Rabbi Miriam Lorie will next week become the first ordained woman to lead an Orthodox community in the UK

May 31, 2024 11:05
Daf Yomi event 2020.jpg
Daf Yomi (Talmud study) event for women
3 min read

There is a common refrain that being a rabbi is not a job “for a nice Jewish boy”, but the question people are asking these days is: “Is it a job for a nice Jewish girl?”. It was only 15 years ago in New York that Rabba Sara Hurwitz became the first Orthodox female to be awarded semichah (rabbinic ordination).

On Monday, London-born Miriam Lorie will receive the title rabbi, after five years of intense study at Yeshivat Maharat. She joins around a hundred other Orthodox Jewish women who have been ordained in the meantime.
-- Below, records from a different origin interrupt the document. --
-- ==== Sys2Proof/Tests/Slice0.lean ====
section
/-! SUPPORT. Tests and witnesses. Expected results come from spec/95_test_vectors.md (the vector is named)
or from the encodings of 30_encoding.md; a witness shows a state and operands that meet a statement's
hypotheses, each clause at a boundary of its range. -/

namespace Sys2Proof.Machine.Tests

/-- The next state, to compare it with. -/
def next? : Result → Option State
  | .next s => some s
  | .fault _ => none
  | .refused _ => none

/-- One step on a command word. -/
def stepOn (s : State) (w : Nat) : Option State := next? (step (s.withFetchWord 64 w))

/-- The response words after one step on a command word. -/
def answer (s : State) (w : Nat) : Option (List ResponseWord) := (stepOn s w).map (·.responses)

/-- Example 1's frame in flight at an index (41_serializer.md R100, V-T1). -/
def txAt (idx : BitVec 3) (acc : Byte) : State :=
  { State.reset with
    tx := { buf := #v[0xFF, 0x01, 0x00, 0x02, 0x20, 0x00], idx := idx, acc := acc, active := true } }

/-- Example 1's frame, received up to an index (42_deserializer.md R120, V-R1). -/
def rxAt (idx : BitVec 3) (acc : Byte) : State :=
  { State.reset with rx := { buf := #v[0xFF, 0x01, 0x00, 0x02, 0x20, 0x00], idx := idx, acc := acc } }

/-- The same state with `SYNC_CHECK` = true. -/
def checked (s : State) : State := { s with config := { s.config with syncCheck := true } }

/-- The same state with events offered. -/
def offering (s : State) (es : List HostEvent) : State := { s with inputs := es }

def body1 : Body := ⟨0x01, 0x00, 0x02, 0x20, 0x00⟩

def frame1 : Frame := ⟨0xFF, body1, 0x23⟩

def badFrame1 : Frame := ⟨0xFF, body1, 0x24⟩

def foreignFrame1 : Frame := ⟨0x00, body1, 0x23⟩

/-! ## WellFormed: the check refuses an `illegal` command whose word is legal (30_encoding.md R64) -/

theorem test_wellFormed_refuses_nop_word : (Instr.illegal 0x0000000000000000).wellFormed = false := by
  decide

theorem test_wellFormed_refuses_rxClear_word :
    (Instr.illegal 0xC0FFFFFFFFFFFFFF).wellFormed = false := by decide

theorem test_wellFormed_takes_both_kinds_of_illegal_word :
    (Instr.illegal 0xE000000000000000).wellFormed = true ∧
    (Instr.illegal 0x0100000000000000).wellFormed = true := by decide

/-! ## Decode: each word written out field by field, OP RSV B0 .. B6 (30_encoding.md R60, R62, R63) -/

theorem test_decode_nop_ignores_all_bytes :
    decode (0b000#3 ++ 0b00000#5 ++ 0x01#8 ++ 0x02#8 ++ 0x03#8 ++ 0x04#8 ++ 0x05#8 ++ 0x06#8 ++ 0x07#8)
      = .nop := by decide

theorem test_decode_encode :
    decode (0b001#3 ++ 0b00000#5 ++ 0xAA#8 ++ 0x12#8 ++ 0x34#8 ++ 0x56#8 ++ 0x78#8 ++ 0x9A#8 ++ 0xBB#8)
      = .encodeFrame ⟨0x12, 0x34, 0x56, 0x78, 0x9A⟩ := by decide

theorem test_decode_decode :
    decode (0b010#3 ++ 0b00000#5 ++ 0xAA#8 ++ 0x12#8 ++ 0x34#8 ++ 0x56#8 ++ 0x78#8 ++ 0x9A#8 ++ 0xBB#8)
      = .decodeFrame ⟨0xAA, ⟨0x12, 0x34, 0x56, 0x78, 0x9A⟩, 0xBB⟩ := by decide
She will be the first female Orthodox rabbi in the UK leading her own community — Kehillat Nashira, the Borehamwood partnership minyan which she co-founded ten years ago.

Jofa UK, spearheaded by Rabba Dina Brawer — the first woman from the UK to graduate from Yeshivat Maharat — held its first open meeting in March 2013, bringing together 100 people interested in creating greater leadership, educational and ritual opportunities for women and girls within Orthodox Judaism.

This was to be the catalyst for change over the next decade. As well as numerous conferences and events, it planted the seed for Miriam Lorie and Gaby Scher to launch Kehillat Nashira. Similar Orthodox partnership minyanim soon spread to other London suburbs, where women are invited to participate in a separate seating service within halachah (Jewish law), including reading from the Torah and leading parts of the service.